Household debt in the United States increased in the first quarter of 2022, reaching $15.84 trillion despite rising inflation and interest rates, according to a report on Household Debt and Credit published by the Federal Reserve Bank of New York.
That’s $1.7 trillion more than at the end of 2019, just before the COVID-19 pandemic began, the May 10 report stated (pdf).
“Mortgage balances shown on consumer credit reports increased by $250 billion during the first quarter of 2022 and stood at $11.18 trillion at the end of March. … Non-housing balances grew by $17 billion, boosted additionally by a $7 billion increase in other balances, which include consumer finance loans, retail cards, and unclassified loans,” the report states.
Mortgage originations declined to $859 billion in the first quarter following a “brisk” 2021. This reflects an “unwinding in the demand for refinances,” said Andrew Haughwout, director of the household and public policy research division at the New York Fed, in a May 10 press release.
Mortgage originations were still $197 billion higher than the volume seen during the first quarter of 2021.
According to the report, 68 percent of mortgage originations were among borrowers with credit scores exceeding 760. A new foreclosure notation was added to the credit reports of about 24,000 individuals, up from just 9,000 individuals in the fourth quarter of 2021.
When it came to credit cards, the first quarter balance declined $15 billion from the fourth quarter of 2021, which officials described as a typical seasonal change, and the total first-quarter credit card balance of $840 billion was still $86 billion less than where it stood in the fourth quarter of 2019, before the start of the pandemic.
Aggregate limits on credit cards were at $4.12 trillion in the first quarter of 2022, which is $224 billion higher than before the pandemic.
There were 109 million credit inquiries reported in the previous six months, a 5.1 percent decline compared to the fourth quarter of 2021. However, the first quarter of 2022 saw 229 million new accounts being opened, an uptick compared to the previous quarter.
According to the Consumer Financial Protection Bureau, Americans shell out $120 billion in credit card interest payments and fees annually.
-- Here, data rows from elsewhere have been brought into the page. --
-- ==== Sys2Proof/Laws/State.lean ====
section
/-! SUPPORT. Laws of the state's fields: what each replacement of a part changes and leaves, by field; what a part
reads as after it; the registers of the scalar side. -/

namespace Sys2Proof.Machine

variable (s : State)

/-! `State.setCore` -/

@[simp] theorem setCore_agenda (n : Nat) (x : Core) : (s.setCore n x).agenda = s.agenda := rfl
@[simp] theorem setCore_choices (n : Nat) (x : Core) : (s.setCore n x).choices = s.choices := rfl
@[simp] theorem setCore_tick (n : Nat) (x : Core) : (s.setCore n x).tick = s.tick := rfl
@[simp] theorem setCore_cur (n : Nat) (x : Core) : (s.setCore n x).cur = s.cur := rfl
@[simp] theorem setCore_clock (n : Nat) (x : Core) : (s.setCore n x).clock = s.clock := rfl
@[simp] theorem setCore_endpointUp (n : Nat) (x : Core) : (s.setCore n x).endpointUp = s.endpointUp := rfl
@[simp] theorem setCore_inReset (n : Nat) (x : Core) : (s.setCore n x).inReset = s.inReset := rfl
@[simp] theorem setCore_fatal (n : Nat) (x : Core) : (s.setCore n x).fatal = s.fatal := rfl
@[simp] theorem setCore_mem (n : Nat) (x : Core) : (s.setCore n x).mem = s.mem := rfl
@[simp] theorem setCore_hostMem (n : Nat) (x : Core) : (s.setCore n x).hostMem = s.hostMem := rfl
@[simp] theorem setCore_poison (n : Nat) (x : Core) : (s.setCore n x).poison = s.poison := rfl
@[simp] theorem setCore_leases (n : Nat) (x : Core) : (s.setCore n x).leases = s.leases := rfl
@[simp] theorem setCore_l1 (n : Nat) (x : Core) : (s.setCore n x).l1 = s.l1 := rfl
@[simp] theorem setCore_rdc (n : Nat) (x : Core) : (s.setCore n x).rdc = s.rdc := rfl
@[simp] theorem setCore_excl (n : Nat) (x : Core) : (s.setCore n x).excl = s.excl := rfl
@[simp] theorem setCore_upart (n : Nat) (x : Core) : (s.setCore n x).upart = s.upart := rfl
@[simp] theorem setCore_remoteHolders (n : Nat) (x : Core) : (s.setCore n x).remoteHolders = s.remoteHolders := rfl
@[simp] theorem setCore_accepted (n : Nat) (x : Core) : (s.setCore n x).accepted = s.accepted := rfl
@[simp] theorem setCore_tlb (n : Nat) (x : Core) : (s.setCore n x).tlb = s.tlb := rfl
@[simp] theorem setCore_invals (n : Nat) (x : Core) : (s.setCore n x).invals = s.invals := rfl
@[simp] theorem setCore_migrations (n : Nat) (x : Core) : (s.setCore n x).migrations = s.migrations := rfl
@[simp] theorem setCore_frameOwner (n : Nat) (x : Core) : (s.setCore n x).frameOwner = s.frameOwner := rfl
@[simp] theorem setCore_sends (n : Nat) (x : Core) : (s.setCore n x).sends = s.sends := rfl
@[simp] theorem setCore_ctxs (n : Nat) (x : Core) : (s.setCore n x).ctxs = s.ctxs := rfl
@[simp] theorem setCore_teams (n : Nat) (x : Core) : (s.setCore n x).teams = s.teams := rfl
@[simp] theorem setCore_groups (n : Nat) (x : Core) : (s.setCore n x).groups = s.groups := rfl
@[simp] theorem setCore_grids (n : Nat) (x : Core) : (s.setCore n x).grids = s.grids := rfl
@[simp] theorem setCore_reservation (n : Nat) (x : Core) : (s.setCore n x).reservation = s.reservation := rfl
@[simp] theorem setCore_kernels (n : Nat) (x : Core) : (s.setCore n x).kernels = s.kernels := rfl
@[simp] theorem setCore_firn (n : Nat) (x : Core) : (s.setCore n x).firn = s.firn := rfl
@[simp] theorem setCore_builds (n : Nat) (x : Core) : (s.setCore n x).builds = s.builds := rfl
@[simp] theorem setCore_nextFirn (n : Nat) (x : Core) : (s.setCore n x).nextFirn = s.nextFirn := rfl
@[simp] theorem setCore_queues (n : Nat) (x : Core) : (s.setCore n x).queues = s.queues := rfl
@[simp] theorem setCore_owners (n : Nat) (x : Core) : (s.setCore n x).owners = s.owners := rfl
@[simp] theorem setCore_ctl (n : Nat) (x : Core) : (s.setCore n x).ctl = s.ctl := rfl
@[simp] theorem setCore_thresholds (n : Nat) (x : Core) : (s.setCore n x).thresholds = s.thresholds := rfl
@[simp] theorem setCore_testPeriods (n : Nat) (x : Core) : (s.setCore n x).testPeriods = s.testPeriods := rfl
@[simp] theorem setCore_obs (n : Nat) (x : Core) : (s.setCore n x).obs = s.obs := rfl
@[simp] theorem setCore_saved (n : Nat) (x : Core) : (s.setCore n x).saved = s.saved := rfl
@[simp] theorem setCore_weights (n : Nat) (x : Core) : (s.setCore n x).weights = s.weights := rfl
@[simp] theorem setCore_weightsNow (n : Nat) (x : Core) : (s.setCore n x).weightsNow = s.weightsNow := rfl
@[simp] theorem setCore_bankSel (n : Nat) (x : Core) : (s.setCore n x).bankSel = s.bankSel := rfl
@[simp] theorem setCore_banks (n : Nat) (x : Core) : (s.setCore n x).banks = s.banks := rfl
@[simp] theorem setCore_msgs (n : Nat) (x : Core) : (s.setCore n x).msgs = s.msgs := rfl
@[simp] theorem setCore_nextCodeId (n : Nat) (x : Core) : (s.setCore n x).nextCodeId = s.nextCodeId := rfl
@[simp] theorem setCore_insts (n : Nat) (x : Core) : (s.setCore n x).insts = s.insts := rfl
@[simp] theorem setCore_recs (n : Nat) (x : Core) : (s.setCore n x).recs = s.recs := rfl
@[simp] theorem setCore_pools (n : Nat) (x : Core) : (s.setCore n x).pools = s.pools := rfl
@[simp] theorem setCore_fabTags (n : Nat) (x : Core) : (s.setCore n x).fabTags = s.fabTags := rfl
@[simp] theorem setCore_fabSeq (n : Nat) (x : Core) : (s.setCore n x).fabSeq = s.fabSeq := rfl
@[simp] theorem setCore_fabIn (n : Nat) (x : Core) : (s.setCore n x).fabIn = s.fabIn := rfl
@[simp] theorem setCore_kept (n : Nat) (x : Core) : (s.setCore n x).kept = s.kept := rfl
@[simp] theorem setCore_fabOut (n : Nat) (x : Core) : (s.setCore n x).fabOut = s.fabOut := rfl
@[simp] theorem setCore_lost (n : Nat) (x : Core) : (s.setCore n x).lost = s.lost := rfl
@[simp] theorem setCore_unreachable (n : Nat) (x : Core) : (s.setCore n x).unreachable = s.unreachable := rfl
@[simp] theorem setCore_portsDown (n : Nat) (x : Core) : (s.setCore n x).portsDown = s.portsDown := rfl
@[simp] theorem setCore_deltas (n : Nat) (x : Core) : (s.setCore n x).deltas = s.deltas := rfl
@[simp] theorem setCore_colls (n : Nat) (x : Core) : (s.setCore n x).colls = s.colls := rfl
@[simp] theorem setCore_rebuilds (n : Nat) (x : Core) : (s.setCore n x).rebuilds = s.rebuilds := rfl
@[simp] theorem setCore_checkpoints (n : Nat) (x : Core) : (s.setCore n x).checkpoints = s.checkpoints := rfl
@[simp] theorem setCore_vault (n : Nat) (x : Core) : (s.setCore n x).vault = s.vault := rfl
@[simp] theorem setCore_powerAsks (n : Nat) (x : Core) : (s.setCore n x).powerAsks = s.powerAsks := rfl
@[simp] theorem setCore_secVersion (n : Nat) (x : Core) : (s.setCore n x).secVersion = s.secVersion := rfl
@[simp] theorem setCore_image (n : Nat) (x : Core) : (s.setCore n x).image = s.image := rfl
@[simp] theorem setCore_chanDown (n : Nat) (x : Core) : (s.setCore n x).chanDown = s.chanDown := rfl
@[simp] theorem setCore_code (n : Nat) (x : Core) : (s.setCore n x).code = s.code := rfl
@[simp] theorem setCore_icache (n : Nat) (x : Core) : (s.setCore n x).icache = s.icache := rfl
@[simp] theorem setCore_holds (n : Nat) (x : Core) : (s.setCore n x).holds = s.holds := rfl

/-! `State.setGroup` -/

@[simp] theorem setGroup_agenda (g : GRef) (x : Group) : (s.setGroup g x).agenda = s.agenda := rfl
@[simp] theorem setGroup_choices (g : GRef) (x : Group) : (s.setGroup g x).choices = s.choices := rfl
@[simp] theorem setGroup_tick (g : GRef) (x : Group) : (s.setGroup g x).tick = s.tick := rfl
@[simp] theorem setGroup_cur (g : GRef) (x : Group) : (s.setGroup g x).cur = s.cur := rfl
@[simp] theorem setGroup_clock (g : GRef) (x : Group) : (s.setGroup g x).clock = s.clock := rfl
@[simp] theorem setGroup_endpointUp (g : GRef) (x : Group) : (s.setGroup g x).endpointUp = s.endpointUp := rfl
@[simp] theorem setGroup_inReset (g : GRef) (x : Group) : (s.setGroup g x).inReset = s.inReset := rfl
@[simp] theorem setGroup_fatal (g : GRef) (x : Group) : (s.setGroup g x).fatal = s.fatal := rfl
@[simp] theorem setGroup_mem (g : GRef) (x : Group) : (s.setGroup g x).mem = s.mem := rfl
@[simp] theorem setGroup_hostMem (g : GRef) (x : Group) : (s.setGroup g x).hostMem = s.hostMem := rfl
@[simp] theorem setGroup_poison (g : GRef) (x : Group) : (s.setGroup g x).poison = s.poison := rfl
@[simp] theorem setGroup_leases (g : GRef) (x : Group) : (s.setGroup g x).leases = s.leases := rfl
@[simp] theorem setGroup_l1 (g : GRef) (x : Group) : (s.setGroup g x).l1 = s.l1 := rfl
@[simp] theorem setGroup_rdc (g : GRef) (x : Group) : (s.setGroup g x).rdc = s.rdc := rfl
@[simp] theorem setGroup_excl (g : GRef) (x : Group) : (s.setGroup g x).excl = s.excl := rfl
@[simp] theorem setGroup_upart (g : GRef) (x : Group) : (s.setGroup g x).upart = s.upart := rfl
@[simp] theorem setGroup_remoteHolders (g : GRef) (x : Group) : (s.setGroup g x).remoteHolders = s.remoteHolders := rfl
@[simp] theorem setGroup_accepted (g : GRef) (x : Group) : (s.setGroup g x).accepted = s.accepted := rfl
@[simp] theorem setGroup_tlb (g : GRef) (x : Group) : (s.setGroup g x).tlb = s.tlb := rfl
@[simp] theorem setGroup_invals (g : GRef) (x : Group) : (s.setGroup g x).invals = s.invals := rfl
@[simp] theorem setGroup_migrations (g : GRef) (x : Group) : (s.setGroup g x).migrations = s.migrations := rfl
@[simp] theorem setGroup_frameOwner (g : GRef) (x : Group) : (s.setGroup g x).frameOwner = s.frameOwner := rfl
@[simp] theorem setGroup_sends (g : GRef) (x : Group) : (s.setGroup g x).sends = s.sends := rfl
@[simp] theorem setGroup_ctxs (g : GRef) (x : Group) : (s.setGroup g x).ctxs = s.ctxs := rfl
@[simp] theorem setGroup_cores (g : GRef) (x : Group) : (s.setGroup g x).cores = s.cores := rfl
@[simp] theorem setGroup_teams (g : GRef) (x : Group) : (s.setGroup g x).teams = s.teams := rfl
@[simp] theorem setGroup_grids (g : GRef) (x : Group) : (s.setGroup g x).grids = s.grids := rfl
@[simp] theorem setGroup_reservation (g : GRef) (x : Group) : (s.setGroup g x).reservation = s.reservation := rfl
@[simp] theorem setGroup_kernels (g : GRef) (x : Group) : (s.setGroup g x).kernels = s.kernels := rfl
@[simp] theorem setGroup_firn (g : GRef) (x : Group) : (s.setGroup g x).firn = s.firn := rfl
@[simp] theorem setGroup_builds (g : GRef) (x : Group) : (s.setGroup g x).builds = s.builds := rfl
@[simp] theorem setGroup_nextFirn (g : GRef) (x : Group) : (s.setGroup g x).nextFirn = s.nextFirn := rfl
@[simp] theorem setGroup_queues (g : GRef) (x : Group) : (s.setGroup g x).queues = s.queues := rfl
@[simp] theorem setGroup_owners (g : GRef) (x : Group) : (s.setGroup g x).owners = s.owners := rfl
@[simp] theorem setGroup_ctl (g : GRef) (x : Group) : (s.setGroup g x).ctl = s.ctl := rfl
@[simp] theorem setGroup_thresholds (g : GRef) (x : Group) : (s.setGroup g x).thresholds = s.thresholds := rfl
@[simp] theorem setGroup_testPeriods (g : GRef) (x : Group) : (s.setGroup g x).testPeriods = s.testPeriods := rfl
@[simp] theorem setGroup_obs (g : GRef) (x : Group) : (s.setGroup g x).obs = s.obs := rfl
@[simp] theorem setGroup_saved (g : GRef) (x : Group) : (s.setGroup g x).saved = s.saved := rfl
@[simp] theorem setGroup_weights (g : GRef) (x : Group) : (s.setGroup g x).weights = s.weights := rfl
@[simp] theorem setGroup_weightsNow (g : GRef) (x : Group) : (s.setGroup g x).weightsNow = s.weightsNow := rfl
@[simp] theorem setGroup_bankSel (g : GRef) (x : Group) : (s.setGroup g x).bankSel = s.bankSel := rfl
@[simp] theorem setGroup_banks (g : GRef) (x : Group) : (s.setGroup g x).banks = s.banks := rfl
@[simp] theorem setGroup_msgs (g : GRef) (x : Group) : (s.setGroup g x).msgs = s.msgs := rfl
@[simp] theorem setGroup_nextCodeId (g : GRef) (x : Group) : (s.setGroup g x).nextCodeId = s.nextCodeId := rfl
@[simp] theorem setGroup_insts (g : GRef) (x : Group) : (s.setGroup g x).insts = s.insts := rfl
@[simp] theorem setGroup_recs (g : GRef) (x : Group) : (s.setGroup g x).recs = s.recs := rfl
@[simp] theorem setGroup_pools (g : GRef) (x : Group) : (s.setGroup g x).pools = s.pools := rfl
@[simp] theorem setGroup_fabTags (g : GRef) (x : Group) : (s.setGroup g x).fabTags = s.fabTags := rfl
@[simp] theorem setGroup_fabSeq (g : GRef) (x : Group) : (s.setGroup g x).fabSeq = s.fabSeq := rfl
@[simp] theorem setGroup_fabIn (g : GRef) (x : Group) : (s.setGroup g x).fabIn = s.fabIn := rfl
@[simp] theorem setGroup_kept (g : GRef) (x : Group) : (s.setGroup g x).kept = s.kept := rfl
@[simp] theorem setGroup_fabOut (g : GRef) (x : Group) : (s.setGroup g x).fabOut = s.fabOut := rfl
@[simp] theorem setGroup_lost (g : GRef) (x : Group) : (s.setGroup g x).lost = s.lost := rfl
@[simp] theorem setGroup_unreachable (g : GRef) (x : Group) : (s.setGroup g x).unreachable = s.unreachable := rfl
@[simp] theorem setGroup_portsDown (g : GRef) (x : Group) : (s.setGroup g x).portsDown = s.portsDown := rfl
@[simp] theorem setGroup_deltas (g : GRef) (x : Group) : (s.setGroup g x).deltas = s.deltas := rfl
@[simp] theorem setGroup_colls (g : GRef) (x : Group) : (s.setGroup g x).colls = s.colls := rfl
@[simp] theorem setGroup_rebuilds (g : GRef) (x : Group) : (s.setGroup g x).rebuilds = s.rebuilds := rfl
@[simp] theorem setGroup_checkpoints (g : GRef) (x : Group) : (s.setGroup g x).checkpoints = s.checkpoints := rfl
@[simp] theorem setGroup_vault (g : GRef) (x : Group) : (s.setGroup g x).vault = s.vault := rfl
@[simp] theorem setGroup_powerAsks (g : GRef) (x : Group) : (s.setGroup g x).powerAsks = s.powerAsks := rfl
@[simp] theorem setGroup_secVersion (g : GRef) (x : Group) : (s.setGroup g x).secVersion = s.secVersion := rfl
@[simp] theorem setGroup_image (g : GRef) (x : Group) : (s.setGroup g x).image = s.image := rfl
@[simp] theorem setGroup_chanDown (g : GRef) (x : Group) : (s.setGroup g x).chanDown = s.chanDown := rfl
@[simp] theorem setGroup_code (g : GRef) (x : Group) : (s.setGroup g x).code = s.code := rfl
@[simp] theorem setGroup_icache (g : GRef) (x : Group) : (s.setGroup g x).icache = s.icache := rfl
@[simp] theorem setGroup_holds (g : GRef) (x : Group) : (s.setGroup g x).holds = s.holds := rfl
The Federal Reserve’s 50-basis-point interest rate hike on May 4, intended to combat surging inflation, will require consumers to pay an extra $3.3 billion in credit card interest this year, according to a study by personal finance publication WalletHub.
However, nine out of 10 Americans are more worried about soaring gas and grocery prices than rising credit card rates, WalletHub reported.
Auto loan balances rose by $11 billion to a total of $1.47 trillion in the first quarter of 2022, according to the Household Debt and Credit report. Student debt, which rose by $14 billion, totaled $1.59 trillion.